Native backend produces incorrect code with LLVM 8... but only on MacOS?
This is bound to be a fun one: one of my larger kernels is producing incorrect results when compiled with accelerate-llvm-native on MacOS when using LLVM 8. The same kernel agrees with the interpreter on all my Linux machines, and also agrees with the interpreter on my Mac when I use LLVM 7.
I've got two working theories:
- I think the only platform-specific part of accelerate-llvm-native is the linker, so perhaps there's some problem there? Although I can't imagine what LLVM would break from 7 to 8 that would cause a linker to do the wrong thing...
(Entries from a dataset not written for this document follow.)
/-- A block to the partner, over both duplex ports (R255). Log 18 (DEDUCED). -/
def toPartner (sub term n : Nat) (s : State) : State :=
  sendCtrlAll (duplexPorts s) (leashBlk (mySeg s) (partnerHub s) sub term n s) s

/-- A journal entry numbered, held until it is acknowledged, and sent to the standby (R257). Log 19 (DESIGN CHOICE). -/
def journal (e : JEntry) (s : State) : State :=
  if isManager s ∧ isHolder s ∧ duplexPorts s ≠ [] then
    let n := (s.lsh.jseq + 1) % 2 ^ 32
    toPartner 0x18 s.lsh.term n (s.modLsh fun l => { l with jseq := n, jout := l.jout ++ [(n, e)] })
  else s

/-- LSH.CTRL.PERIOD as it acts (R269): 0 acts as 1, above 100 as 100. -/
def ctrlPeriod (s : State) : Nat := let v := wbits (rfGet 0xA040 s) 16 8; if v = 0 then 1 else min v 100

/-- LSH.CTRL.REFMODE (R260): true for the fixed holder A. -/
def fixedHolder (s : State) : Bool := wbit (rfGet 0xA040 s) 14

/-- The lease period in force in ns (R266): a partner told a new PERIOD applies the longer of the two for one further period. Log 20 (DEDUCED). -/
def periodNs (s : State) : Nat :=
  (match s.lsh.perAt with
   | some t => if s.tim.up < t then max s.lsh.period (ctrlPeriod s) else ctrlPeriod s
   | none => s.lsh.period) * 1000000

/-- STAT.REF_UP (R269): the referee answered a renewal or a request within the last P. -/
def refUp (s : State) : Bool :=
  match s.lsh.refAt with
  | some t => decide (s.tim.up ≤ t + periodNs s)
  | none => false

/-- Every ring port in use. -/
def ringPorts (s : State) : List Nat := (List.range 24).filter fun p => (portRing p s).isSome

/-! ## Breaks, wrap and retrain (R245, R251–R254) -/

/-- Causes of a port page (R248). -/
def cpUP : Nat := 0
def cpDOWN : Nat := 1
def cpSTEPFAIL : Nat := 2
def cpWANDER : Nat := 3
def cpCRCBURST : Nat := 4
def cpREPLAYFAIL : Nat := 5
def cpEBERR : Nat := 6
def cpEIDLEIN : Nat := 7
def cpEIDLEOUT : Nat := 8
def cpLOS : Nat := 9
def cpFCLKLOST : Nat := 10

/-- The detail of a port's cause (R248): the port, and a rate code where the cause carries one. -/
def portDetail (p rate : Nat) : Nat := p * 256 + rate

/-- Causes of LSH (R270). -/
def lshTAKEOVER : Nat := 0
def lshLAPSE : Nat := 1
def lshREFUSED : Nat := 2
def lshDUPLEXDOWN : Nat := 3
def lshDUPLEXUP : Nat := 4
def lshRESYNCDONE : Nat := 5
def lshHANDOFF : Nat := 6
def lshWRAP : Nat := 7
def lshUNWRAP : Nat := 8
def lshMULTI : Nat := 9
def lshDRAINED : Nat := 10
def lshREJOINED : Nat := 11
def lshFENCED : Nat := 12
def lshGRANTREQ : Nat := 13

/-- A hop of a ring is known broken (R251, R253): counted once, WRAP raised, MULTI with the second. -/
def hopBroken (key hop : Nat) (s : State) : State :=
  if (ringSt key s).broken.contains hop then s
  else
    let s := bumpGen pgLSH (modRing key (fun r => { r with broken := r.broken ++ [hop], breaks := (r.breaks + 1) % 256 }) s)
    let s := raise pgLSH lshWRAP (key * 256 + hop) (condStart pgLSH lshWRAP (key * 256 + hop) s)
    if (ringSt key s).broken.length = 2 then raise pgLSH lshMULTI (key * 256 + hop) (condStart pgLSH lshMULTI key s) else s

/-- A hop of a ring is known restored (R252): UNWRAP raised. -/
def hopRestored (key hop : Nat) (s : State) : State :=
  if (ringSt key s).broken.contains hop then
    let s := bumpGen pgLSH (modRing key (fun r =>
      { r with broken := r.broken.filter (· ≠ hop), wraps := r.wraps.filter (· ≠ hop) }) s)
    let s := condEnd pgLSH lshWRAP (key * 256 + hop) s
    let s := if (ringSt key s).broken.length < 2 then condEnd pgLSH lshMULTI key s else s
    raise pgLSH lshUNWRAP (key * 256 + hop) s
  else s

/-- The BREAK and RESTORE notices (R302): ring and hop. -/
def breakBlk (sub key hop : Nat) (s : State) : CtrlBlk := ctrlBlk 0 126 sub 0 (key * 256 + hop) [] s

/-- The hop of a port breaks at this end (R251): the member wraps, turns the class B and C words bound across it back out of its other ring port, drops the class A words, and sends BREAK out of that port. -/
def wrapAt (p : Nat) (s : State) : State :=
  match portHop p s with
  | none => s
  | some (r, hop) =>
    let l := lane p s
    let s := hopBroken r.key hop s
    let s := modRing r.key (fun q => { q with wraps := if q.wraps.contains hop then q.wraps else q.wraps ++ [hop] }) s
    let s := modLane p (fun l => { l with strA := [], strB := [], strC := [] }) s
    match otherPort p s with
    | none => s
    | some o =>
      let s := modLane o (fun m => { m with strB := m.strB ++ l.strB, strC := m.strC ++ l.strC }) s
      sendCtrlOn o (breakBlk 0x10 r.key hop s) s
- My Mac is a 2018 MBP with an Intel i9. All the Linux machines I've tested on have i7s. The problem kernel does a huge number of floating point ops, so perhaps some optimization LLVM 8 is doing changes the numerical stability in a way that doesn't matter on an i7, but does matter on an i9? That certainly wouldn't be the weirdest numerical stability issue I've run in to...
Once I've got a few spare hours I'll begin pruning down a minimal repro.
I was able to test the same kernel on a Mac with an Intel m3, so the wacky i9 hypothesis is out. Seems it is indeed MacOS-related.
hm, that will indeed be fun to debug.
I'd be useful to compare the object code (.o) file generated by LLVM-8 and LLVM-7, and see if 8 is producing some new/unusual instructions or relocations which the linker isn't dealing with properly.
I'd like to replace these custom linkers with the functions from llvm/llvm-hs, although last time I checked (quite a while ago now) the llvm-hs bindings weren't working for what I needed; seems time to reinvestigate.